(Beginning of Provided entries)

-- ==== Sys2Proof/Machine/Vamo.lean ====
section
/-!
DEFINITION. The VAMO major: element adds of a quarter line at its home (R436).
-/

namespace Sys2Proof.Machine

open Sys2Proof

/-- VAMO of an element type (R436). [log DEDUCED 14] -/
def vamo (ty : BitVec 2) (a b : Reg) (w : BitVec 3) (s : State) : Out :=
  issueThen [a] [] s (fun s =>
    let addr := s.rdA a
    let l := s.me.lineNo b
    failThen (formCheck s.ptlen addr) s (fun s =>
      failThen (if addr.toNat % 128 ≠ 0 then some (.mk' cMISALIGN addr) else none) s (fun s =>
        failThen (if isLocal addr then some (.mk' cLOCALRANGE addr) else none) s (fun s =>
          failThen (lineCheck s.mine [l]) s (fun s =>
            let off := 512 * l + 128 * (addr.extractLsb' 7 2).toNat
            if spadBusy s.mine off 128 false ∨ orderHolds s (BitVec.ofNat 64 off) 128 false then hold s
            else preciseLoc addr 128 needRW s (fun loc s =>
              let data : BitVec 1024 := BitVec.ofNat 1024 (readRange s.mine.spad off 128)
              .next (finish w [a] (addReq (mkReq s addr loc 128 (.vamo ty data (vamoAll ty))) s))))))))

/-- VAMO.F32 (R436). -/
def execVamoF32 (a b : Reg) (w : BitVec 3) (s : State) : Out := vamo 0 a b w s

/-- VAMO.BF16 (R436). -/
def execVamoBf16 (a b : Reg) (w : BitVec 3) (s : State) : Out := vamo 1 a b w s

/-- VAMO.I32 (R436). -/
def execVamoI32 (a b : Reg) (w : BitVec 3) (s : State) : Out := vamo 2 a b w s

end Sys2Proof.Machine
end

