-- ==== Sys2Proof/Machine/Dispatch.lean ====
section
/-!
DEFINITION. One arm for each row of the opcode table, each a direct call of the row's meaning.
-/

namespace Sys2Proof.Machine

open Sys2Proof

(End of Provided entries)
(Beginning of Provided entries)

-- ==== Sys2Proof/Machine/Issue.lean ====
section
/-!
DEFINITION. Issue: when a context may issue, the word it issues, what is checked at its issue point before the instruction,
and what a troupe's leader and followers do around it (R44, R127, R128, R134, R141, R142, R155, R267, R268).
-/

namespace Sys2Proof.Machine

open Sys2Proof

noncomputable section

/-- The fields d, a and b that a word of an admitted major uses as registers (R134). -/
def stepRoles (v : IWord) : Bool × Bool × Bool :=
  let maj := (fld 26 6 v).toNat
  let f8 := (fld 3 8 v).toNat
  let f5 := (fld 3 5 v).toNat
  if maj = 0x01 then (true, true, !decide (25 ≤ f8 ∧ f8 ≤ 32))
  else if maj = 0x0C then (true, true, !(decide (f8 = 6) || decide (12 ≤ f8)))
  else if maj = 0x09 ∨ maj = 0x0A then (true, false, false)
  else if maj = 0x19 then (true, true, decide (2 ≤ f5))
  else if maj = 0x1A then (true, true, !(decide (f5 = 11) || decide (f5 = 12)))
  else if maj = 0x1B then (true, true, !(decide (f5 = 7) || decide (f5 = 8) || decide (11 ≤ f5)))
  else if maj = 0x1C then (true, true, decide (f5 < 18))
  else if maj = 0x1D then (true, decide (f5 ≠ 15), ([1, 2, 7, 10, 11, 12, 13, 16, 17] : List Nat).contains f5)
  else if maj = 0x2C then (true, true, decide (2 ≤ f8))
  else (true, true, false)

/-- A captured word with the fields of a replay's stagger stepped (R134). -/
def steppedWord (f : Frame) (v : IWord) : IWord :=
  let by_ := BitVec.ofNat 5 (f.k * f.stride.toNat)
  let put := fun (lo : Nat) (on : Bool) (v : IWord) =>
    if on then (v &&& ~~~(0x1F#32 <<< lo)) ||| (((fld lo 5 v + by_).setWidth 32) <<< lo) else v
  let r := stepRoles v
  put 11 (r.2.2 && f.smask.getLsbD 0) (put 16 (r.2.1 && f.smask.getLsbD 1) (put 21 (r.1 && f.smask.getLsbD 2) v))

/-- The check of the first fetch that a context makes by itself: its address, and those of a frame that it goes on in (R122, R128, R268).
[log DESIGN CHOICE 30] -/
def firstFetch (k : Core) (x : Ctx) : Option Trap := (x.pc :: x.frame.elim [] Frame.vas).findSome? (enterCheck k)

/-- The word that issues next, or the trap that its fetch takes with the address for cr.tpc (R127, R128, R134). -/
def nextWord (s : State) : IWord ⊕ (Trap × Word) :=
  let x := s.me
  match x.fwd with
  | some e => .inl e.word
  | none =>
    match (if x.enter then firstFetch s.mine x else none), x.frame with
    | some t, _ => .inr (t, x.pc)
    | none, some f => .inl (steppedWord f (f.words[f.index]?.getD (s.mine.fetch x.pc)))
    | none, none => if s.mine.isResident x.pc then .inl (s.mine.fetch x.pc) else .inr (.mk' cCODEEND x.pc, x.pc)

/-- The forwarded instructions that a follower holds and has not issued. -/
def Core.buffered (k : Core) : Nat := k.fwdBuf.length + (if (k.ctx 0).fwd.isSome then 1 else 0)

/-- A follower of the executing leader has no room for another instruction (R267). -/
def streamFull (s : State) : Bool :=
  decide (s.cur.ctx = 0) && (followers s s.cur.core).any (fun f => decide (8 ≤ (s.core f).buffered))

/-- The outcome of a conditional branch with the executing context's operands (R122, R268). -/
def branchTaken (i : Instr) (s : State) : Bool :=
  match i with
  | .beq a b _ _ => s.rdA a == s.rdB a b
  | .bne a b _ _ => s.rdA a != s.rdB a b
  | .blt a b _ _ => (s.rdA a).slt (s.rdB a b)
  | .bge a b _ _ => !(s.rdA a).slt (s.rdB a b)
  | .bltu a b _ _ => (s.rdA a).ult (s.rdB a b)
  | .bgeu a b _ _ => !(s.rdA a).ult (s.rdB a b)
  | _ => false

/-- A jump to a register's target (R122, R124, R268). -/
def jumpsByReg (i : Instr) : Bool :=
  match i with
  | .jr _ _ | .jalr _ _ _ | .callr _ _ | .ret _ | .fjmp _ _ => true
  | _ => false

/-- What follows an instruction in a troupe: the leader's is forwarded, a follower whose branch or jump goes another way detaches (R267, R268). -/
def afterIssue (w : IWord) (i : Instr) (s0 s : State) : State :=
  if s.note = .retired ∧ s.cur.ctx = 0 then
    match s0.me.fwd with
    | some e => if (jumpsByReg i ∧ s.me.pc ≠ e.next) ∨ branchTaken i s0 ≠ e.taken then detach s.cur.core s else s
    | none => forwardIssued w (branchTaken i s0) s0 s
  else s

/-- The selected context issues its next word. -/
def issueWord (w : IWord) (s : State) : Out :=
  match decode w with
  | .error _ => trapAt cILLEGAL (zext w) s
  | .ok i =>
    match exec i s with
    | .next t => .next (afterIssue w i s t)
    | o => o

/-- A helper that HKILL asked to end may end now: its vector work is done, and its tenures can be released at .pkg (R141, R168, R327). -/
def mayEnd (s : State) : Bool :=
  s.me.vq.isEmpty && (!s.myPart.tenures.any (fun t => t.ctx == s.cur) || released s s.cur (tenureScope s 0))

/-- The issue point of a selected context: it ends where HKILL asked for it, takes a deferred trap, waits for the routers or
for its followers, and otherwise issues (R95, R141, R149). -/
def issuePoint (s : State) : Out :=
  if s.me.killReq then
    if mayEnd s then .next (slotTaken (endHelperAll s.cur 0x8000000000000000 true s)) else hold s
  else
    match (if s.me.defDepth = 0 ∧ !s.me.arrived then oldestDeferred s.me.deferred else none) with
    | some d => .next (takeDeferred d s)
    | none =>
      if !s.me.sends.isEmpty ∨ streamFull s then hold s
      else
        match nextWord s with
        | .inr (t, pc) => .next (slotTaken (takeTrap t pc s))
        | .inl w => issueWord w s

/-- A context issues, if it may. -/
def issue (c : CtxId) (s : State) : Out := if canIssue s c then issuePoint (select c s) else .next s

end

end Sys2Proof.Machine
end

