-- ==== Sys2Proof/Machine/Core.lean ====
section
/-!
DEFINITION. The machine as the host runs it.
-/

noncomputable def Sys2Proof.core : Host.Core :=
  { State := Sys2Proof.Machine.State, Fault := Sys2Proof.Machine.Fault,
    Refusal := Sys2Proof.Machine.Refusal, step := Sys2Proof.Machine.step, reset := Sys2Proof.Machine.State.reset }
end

(End of Provided entries)

=== What you are asked to do ===
Using the data above, reproduce exactly the lines from the line that contains "b _ _ => !(s.rdA a).slt" through the line that contains "def issuePoint (s", including both.

=== Written answer ===
  | .bge a b _ _ => !(s.rdA a).slt (s.rdB a b)
  | .bltu a b _ _ => (s.rdA a).ult (s.rdB a b)
  | .bgeu a b _ _ => !(s.rdA a).ult (s.rdB a b)
  | _ => false

/-- A jump to a register's target (R122, R124, R268). -/
def jumpsByReg (i : Instr) : Bool :=
  match i with
  | .jr _ _ | .jalr _ _ _ | .callr _ _ | .ret _ | .fjmp _ _ => true
  | _ => false

/-- What follows an instruction in a troupe: the leader's is forwarded, a follower whose branch or jump goes another way detaches (R267, R268). -/
def afterIssue (w : IWord) (i : Instr) (s0 s : State) : State :=
  if s.note = .retired ∧ s.cur.ctx = 0 then
    match s0.me.fwd with
    | some e => if (jumpsByReg i ∧ s.me.pc ≠ e.next) ∨ branchTaken i s0 ≠ e.taken then detach s.cur.core s else s
    | none => forwardIssued w (branchTaken i s0) s0 s
  else s

/-- The selected context issues its next word. -/
def issueWord (w : IWord) (s : State) : Out :=
  match decode w with
  | .error _ => trapAt cILLEGAL (zext w) s
  | .ok i =>
    match exec i s with
    | .next t => .next (afterIssue w i s t)
    | o => o

/-- A helper that HKILL asked to end may end now: its vector work is done, and its tenures can be released at .pkg (R141, R168, R327). -/
def mayEnd (s : State) : Bool :=
  s.me.vq.isEmpty && (!s.myPart.tenures.any (fun t => t.ctx == s.cur) || released s s.cur (tenureScope s 0))

/-- The issue point of a selected context: it ends where HKILL asked for it, takes a deferred trap, waits for the routers or
for its followers, and otherwise issues (R95, R141, R149). -/
def issuePoint (s : State) : Out :=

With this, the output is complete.